After meeting Henry Lee Lucas at a Jacksonville soup kitchen in 1976, the two lovers went on to commit several murders. In 1982, Jacksonville’s streets would get a little safer when Toole was arrested and sentenced to 20 years for arson. While in custody, he admitted to barricading George Sonnenberg in a boarding house and lighting it on fire after an argument between the two, although according to Dr. Tim Gilmore of Jax Psycho Geo and author of Stalking Ottis Toole: A Southern Gothic, Toole also retracted his story. After being sentenced to life in prison, he admitted to committing several more murders. These included the strangulation of a 19-year old Tallahassee woman, four more murders in Jacksonville, and the confession of the 1981 murder of 6-year-old Adam Walsh.

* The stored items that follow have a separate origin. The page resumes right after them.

def execPreemptWrite (v : DWord) (s : State) : Host.Outcome State Fault Refusal := .next (s.startSave v)

/-- A saved task's yard, keys and area: the yard is freed, and with it stands what an earlier save holds of dies that the task has not used since;
what the area holds is the device's own (R318, R319). -/
def finishSave (s : State) (key : Nat) (t : Task) : State :=
  let l := t.yard.map fun p => yardSpan t p.1 p.1
  let data := s.collect l
  let need := t.ctxLen
  let kept := (List.range 4).filter fun d => (flook (yardMark d) t.savedYard).isSome && (flook d t.yard).isNone
  let old : Nat → Bool := fun r => kept.any fun d => r = yardMark d || (yardRel d ≤ r && r < yardRel (d + 1))
  let marks := t.yard.foldl (fun m p => fput (yardMark p.1) 1 m) ((t.savedYard.filter fun p => old p.1).foldl (fun m p => fput p.1 p.2 m) data.1)
  let stamps := (t.savedStamps.filter fun p => old (p.1 * 32)).foldl (fun m p => fput p.1 p.2 m) data.2
  let s1 := { s with
    free := s.free + need, preempt := none,
    mem := wrBytes s.mem (hbmKey t.ctx) ((List.range need).map fun i => BitVec.ofNat 8 (Config.freeValue (s.free + i)).toNat) }
  s1.modTask key fun t => { t with savedYard := marks, savedStamps := stamps, yard := [], spills := [] }

/-- The record of a group's save or restore (R358). -/
def State.scrivContext (s : State) (g : Group) (t : Task) (back : Nat) : State :=
  s.scrivGroup g 0x04 (BitVec.ofNat 64 (t.tid * 2 ^ 32 + g.index % 2 ^ 31 * 2 + back))

/-- The next crew of a task under pre-emption, in decreasing index order: its stores are committed, those of a redundant pair after its
members agree (R347, R350), and once its work has drained it is saved and freed; with no crew left the save is complete. A task that has ended meanwhile is not saved. -/
def execPreemptSaveComplete (key : Nat) (s : State) : Host.Outcome State Fault Refusal :=
  match flook key s.tasks with
  | none => .next s
  | some t =>
    if s.preempt != some key then .next s
    else if t.ended.isSome || t.stage = .done then .next { s with preempt := none, preFail := true }
    else
      let lead : Crew → Nat := fun c => ((c.groups.filterMap s.group?).map (·.index)).foldl max 0
      match (s.crewsOf key).foldl (fun (a : Option (Nat × Crew)) p => match a with
          | some q => if lead q.2 < lead p.2 then some p else a
          | none => some p) none with
      | none => .next (finishSave s key t)
      | some (cid, c) =>
        let s1 := s.withdraw key
        match c.groups.find? fun gid => !t.redundant && ((s1.group? gid).map fun g => g.sbuf != []).getD false with
        | some gid => .next (s1.commit gid)
        | none =>
          if !s1.drained c then .next s1
          else
            let x := s1.saveCrew t c
            let gs := c.groups.filterMap s1.group?
            let s2 := c.groups.foldl (fun s gid => s.freeGroup gid) s1
            let s3 := gs.foldl (fun s g => s.scrivContext g t 0) s2
            .next (({ s3 with crews := fdel cid s3.crews } : State).modTask key fun t => { t with saved := t.saved ++ [x] })

/-- A write to RESTORE: a restore begins for a saved task whose area CTXBASE names; with no crews saved it is complete at once (R320,
R321). -/
def State.startRestore (s : State) (v : DWord) : State :=
  if s.restore.isSome then s
  else match s.named v with
    | none => { s with resFail := true }
    | some (key, t) =>
      if !t.saving || s.preempt = some key || t.ctx != s.ctxbase.toNat then { s with resFail := true }
      else if t.saved = [] then ({ s with resFail := false } : State).modTask key fun t => { t with saving := false }
      else { s with resFail := false, restore := some key }

def execRestoreWrite (v : DWord) (s : State) : Host.Outcome State Fault Refusal := .next (s.startRestore v)

end Sys2Proof.Machine
end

Walsh had been abducted from a Sears department store in Hollywood, FL and his decapitated body was found two weeks later in a Vero Beach, FL canal. Adam’s death promoted his father John Walsh to become an advocate for victims’ right. Walsh would go on to become the host of the television program America’s Most Wanted. In addition, President Bush signed the Adam Walsh Child Protection and Safety Act in 2006 and the Code Adam program for helping lost kids in stores is named in Adam’s honor.

As for Jacksonville’s Toole, he never stepped foot outside of a prison again. He also retracted, and confessed, and retracted to killing Adam Walsh. According to Dr. Tim Gilmore, “the Jacksonville detective credited with obtaining Toole’s confession was removed from the case after it surfaced that he’d fed Toole information and offered him a book deal–especially ironic since Toole was illiterate and had an IQ of about 75.”

On September 15, 1996, he died of cirrhosis at Florida State Prison in Raiford. Toole’s associate, Henry Lee Lucas, died in prison of heart failure on March 13, 2001.